For the listing below, report all lines that hold the word "else".
START INPUT MATERIAL
-- ==== Sys2Proof/Laws/Home.lean ====
section
/-! SUPPORT. Every operation that writes physical memory itself keeps the canonical form: what the caches and the agents call ends in one of these. -/

namespace Sys2Proof.Machine

open Sys2Proof

/-! The home (R163, R359). -/

/-- A sample changes the die's sampler and its waiting samples alone. -/
theorem State.heatTick_eq (s : State) (pa : Nat) : s.heatTick pa = { s with dies := (s.heatTick pa).dies } := by
  unfold State.heatTick State.setDie
  dsimp only
  split
  · split <;> rfl
  · rfl

@[simp] theorem State.heatTick_mem (s : State) (pa : Nat) : (s.heatTick pa).mem = s.mem := by rw [State.heatTick_eq]

/-- Marking a copied line changes the dies alone. -/
theorem State.noteMoved_eq (s : State) (pa : Nat) : s.noteMoved pa = { s with dies := (s.noteMoved pa).dies } := by
  have key : ∀ (l : List Nat) (g : State → Nat → State), (∀ s k, g s k = { s with dies := (g s k).dies }) → ∀ s : State, l.foldl g s = { s with dies := (l.foldl g s).dies } := by
    intro l g hg
    induction l with
    | nil => exact fun _ => rfl
    | cons k l ih => intro s; rw [List.foldl_cons, ih, hg s k]
  unfold State.noteMoved
  refine key _ _ (fun s k => ?_) s
  dsimp only
  split <;> rfl

@[simp] theorem State.noteMoved_mem (s : State) (pa : Nat) : (s.noteMoved pa).mem = s.mem := by rw [State.noteMoved_eq]

/-- A masked write at a home that counts no sample changes memory or what the home holds, poison, and the dies' copies alone. -/
theorem State.quietWrite_eq (s : State) (pa : Nat) (d : BitVec 512) (k : BitVec 64) :
    s.quietWrite pa d k = { s with mem := (s.quietWrite pa d k).mem, homes := (s.quietWrite pa d k).homes, poison := (s.quietWrite pa d k).poison,
                                   dies := (s.quietWrite pa d k).dies } := by
  unfold State.quietWrite
  split
  · rfl
  · dsimp only
    rw [State.noteMoved_eq]
    split <;> rfl

/-- Pool and host memory are written through later; any other memory is written at once (R170, R182). -/
theorem State.quietWrite_mem (s : State) (pa : Nat) (d : BitVec 512) (k : BitVec 64) :
    (s.quietWrite pa d k).mem = if k = 0 ∨ paClass pa = .pool ∨ paClass pa = .host then s.mem else s.mem.writeMasked pa d k 64 := by
  unfold State.quietWrite
  by_cases h : k = 0
  · simp [h]
  · by_cases c : paClass pa = .pool ∨ paClass pa = .host
    · simp only [if_neg h, if_pos c, if_pos (Or.inr c : k = 0 ∨ _), State.noteMoved_mem]
    · simp only [if_neg h, if_neg c, if_neg (fun x : k = 0 ∨ _ => x.elim h c), State.noteMoved_mem]

/-- A counted write has the same effect on memory. -/
theorem State.homeWrite_mem (s : State) (pa : Nat) (d : BitVec 512) (k : BitVec 64) :
    (s.homeWrite pa d k).mem = if k = 0 ∨ paClass pa = .pool ∨ paClass pa = .host then s.mem else s.mem.writeMasked pa d k 64 := by
  unfold State.homeWrite
  by_cases h : k = 0
  · simp [h]
  · rw [if_neg h, State.quietWrite_mem, State.heatTick_mem]

theorem State.quietWrite_wf (s : State) (pa : Nat) (d : BitVec 512) (k : BitVec 64) (w : s.mem.wf = true) : (s.quietWrite pa d k).mem.wf = true := by
  rw [State.quietWrite_mem]
  split
  · exact w
  · exact Memory.wf_writeMasked _ _ _ _ w

theorem State.homeWrite_wf (s : State) (pa : Nat) (d : BitVec 512) (k : BitVec 64) (w : s.mem.wf = true) : (s.homeWrite pa d k).mem.wf = true := by
  rw [State.homeWrite_mem, ← State.quietWrite_mem]
  exact State.quietWrite_wf _ _ _ _ w

/-- The bytes of the mask, and no others, are those of the data after a masked write to memory that is written at once. -/
theorem State.homeWrite_get (s : State) (pa q : Nat) (d : BitVec 512) (k : BitVec 64) (w : s.mem.wf = true) (c : ¬(paClass pa = .pool ∨ paClass pa = .host)) :
    (s.homeWrite pa d k).mem.get q = if pa ≤ q ∧ q < pa + 64 ∧ k.getLsbD (q - pa) = true then d.extractLsb' (8 * (q - pa)) 8 else s.mem.get q := by
  rw [State.homeWrite_mem]
  split
  · rename_i h
    have : k = 0 := h.resolve_right c
    simp [this]
  · exact Memory.get_writeMasked _ _ _ _ _ w

/-- What a home holds is written through in the canonical form. -/
theorem State.writeThrough_wf (s : State) (pa : Nat) (w : s.mem.wf = true) : (s.writeThrough pa).mem.wf = true := by
  unfold State.writeThrough
  split
  · exact Memory.wf_writeMasked _ _ _ _ w
  · exact w

theorem State.homePut_wf (n : Nat) : ∀ (s : State) (pa : Nat) (bs : List Byte), s.mem.wf = true → (s.homePut pa n bs).mem.wf = true := by
  induction n with
  | zero => exact fun _ _ _ w => w
  | succ n ih =>
    intro s pa bs w
    unfold State.homePut
    dsimp only
    split
    · exact w
    · exact ih _ _ _ (State.homeWrite_wf _ _ _ _ w)

theorem State.quietPut_wf (n : Nat) : ∀ (s : State) (pa : Nat) (bs : List Byte), s.mem.wf = true → (s.quietPut pa n bs).mem.wf = true := by
  induction n with
  | zero => exact fun _ _ _ w => w
  | succ n ih =>
    intro s pa bs w
    unfold State.quietPut
    dsimp only
    split
    · exact w
    · exact ih _ _ _ (State.quietWrite_wf _ _ _ _ w)

theorem State.homeNum_wf (s : State) (pa n v : Nat) (w : s.mem.wf = true) : (s.homeNum pa n v).mem.wf = true := State.quietPut_wf _ _ _ _ w

/-! Folds of writes. -/

theorem wf_foldl {α : Type} (f : State → α → State) (h : ∀ s a, s.mem.wf = true → (f s a).mem.wf = true) (l : List α) :
    ∀ s : State, s.mem.wf = true → (l.foldl f s).mem.wf = true := by
  induction l with
  | nil => exact fun _ w => w
  | cons a l ih => exact fun s w => ih _ (h s a w)

theorem mem_foldl {α : Type} (f : State → α → State) (h : ∀ s a, (f s a).mem = s.mem) (l : List α) : ∀ s : State, (l.foldl f s).mem = s.mem := by
  induction l with
  | nil => exact fun _ => rfl
  | cons a l ih => exact fun s => (ih _).trans (h s a)

/-! Compressed blocks, moves and the collector. -/

theorem State.writeBlock_wf {s t : State} {asid cb pa : Nat} {bs : List Byte} (w : s.mem.wf = true) (h : s.writeBlock asid cb pa bs = .ok t) : t.mem.wf = true := by
  unfold State.writeBlock at h
  dsimp only at h
  split at h
  · cases h
  · split at h
    · cases h
    · split at h
      · cases h
      · split at h <;>
        · split at h
          · cases h
          · split at h
            · cases h
            · injection h with h
              subst h
              exact State.homeNum_wf _ _ _ _ (State.homeNum_wf _ _ _ _ (wf_foldl _ (fun s a w => State.homePut_wf _ _ _ _ w) _ _ w))

theorem State.copyPa_wf (s : State) (src dst n : Nat) (w : s.mem.wf = true) : (s.copyPa src dst n).mem.wf = true := State.quietPut_wf _ _ _ _ w

theorem State.endMove_wf (s : State) (die a st : Nat) (w : s.mem.wf = true) : (s.endMove die a st).mem.wf = true := by
  unfold State.endMove
  rw [State.mapDie_mem]
  exact State.homeWrite_wf _ _ _ _ w

theorem execCollectorCopy_wf {s t : State} {asid : Nat} (w : s.mem.wf = true) (h : execCollectorCopy asid s = .next t) : t.mem.wf = true := by
  unfold execCollectorCopy at h
  split at h
  · injection h with h; subst h; exact w
  · dsimp only at h
    split at h
    · injection h with h; subst h; exact w
    · injection h with h
      subst h
      refine State.homeNum_wf _ _ _ _ (State.homeNum_wf _ _ _ _ (wf_foldl _ ?_ _ _ w))
      intro s a w
      exact State.quietPut_wf _ _ _ _ w

theorem execSectorFree_wf {s t : State} {asid : Nat} (w : s.mem.wf = true) (h : execSectorFree asid s = .next t) : t.mem.wf = true := by
  unfold execSectorFree at h
  dsimp only at h
  split at h <;> injection h with h <;> subst h
  · exact w
  · exact State.homeNum_wf _ _ _ _ w

theorem execPoolAgentWrite_wf {s t : State} {pa : BitVec 48} {v : List Byte} (w : s.mem.wf = true) (h : execPoolAgentWrite pa v s = .next t) : t.mem.wf = true := by
  unfold execPoolAgentWrite at h
  injection h with h
  subst h
  split
  · rw [mem_foldl _ fun s k => State.noteMoved_mem s _]
    exact Memory.wf_writeBytes _ _ w
  · exact w

/-- Fencing a unit leaves memory alone. -/
@[simp] theorem State.fenceUnit_mem (s : State) (u : DevUnit) : (s.fenceUnit u).mem = s.mem := by
  cases u <;> rfl

/-- Writing the scope table leaves memory alone. -/
@[simp] theorem State.writeScopes_mem (s : State) : s.writeScopes.mem = s.mem := by
  unfold State.writeScopes
  dsimp only
  rw [mem_foldl _ fun s d => State.mapDie_mem _ _ _]

/-- A device that comes up keeps the bytes of other memory: the form stays. -/
theorem execBringUp_wf {s u : State} (w : s.mem.wf = true) (h : execBringUp s = .next u) : u.mem.wf = true := by
  injection h with h
  subst h
  split
  · exact w
  · split
    · unfold State.comeUp
      rw [State.writeScopes_mem, mem_foldl _ State.fenceUnit_mem]
      exact Memory.wf_filter _ w
    · exact w

end Sys2Proof.Machine
end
END INPUT MATERIAL
— SOLUTION FOR THIS PROBLEM —
    (s.quietWrite pa d k).mem = if k = 0 ∨ paClass pa = .pool ∨ paClass pa = .host then s.mem else s.mem.writeMasked pa d k 64 := by
    (s.homeWrite pa d k).mem = if k = 0 ∨ paClass pa = .pool ∨ paClass pa = .host then s.mem else s.mem.writeMasked pa d k 64 := by
    (s.homeWrite pa d k).mem.get q = if pa ≤ q ∧ q < pa + 64 ∧ k.getLsbD (q - pa) = true then d.extractLsb' (8 * (q - pa)) 8 else s.mem.get q := by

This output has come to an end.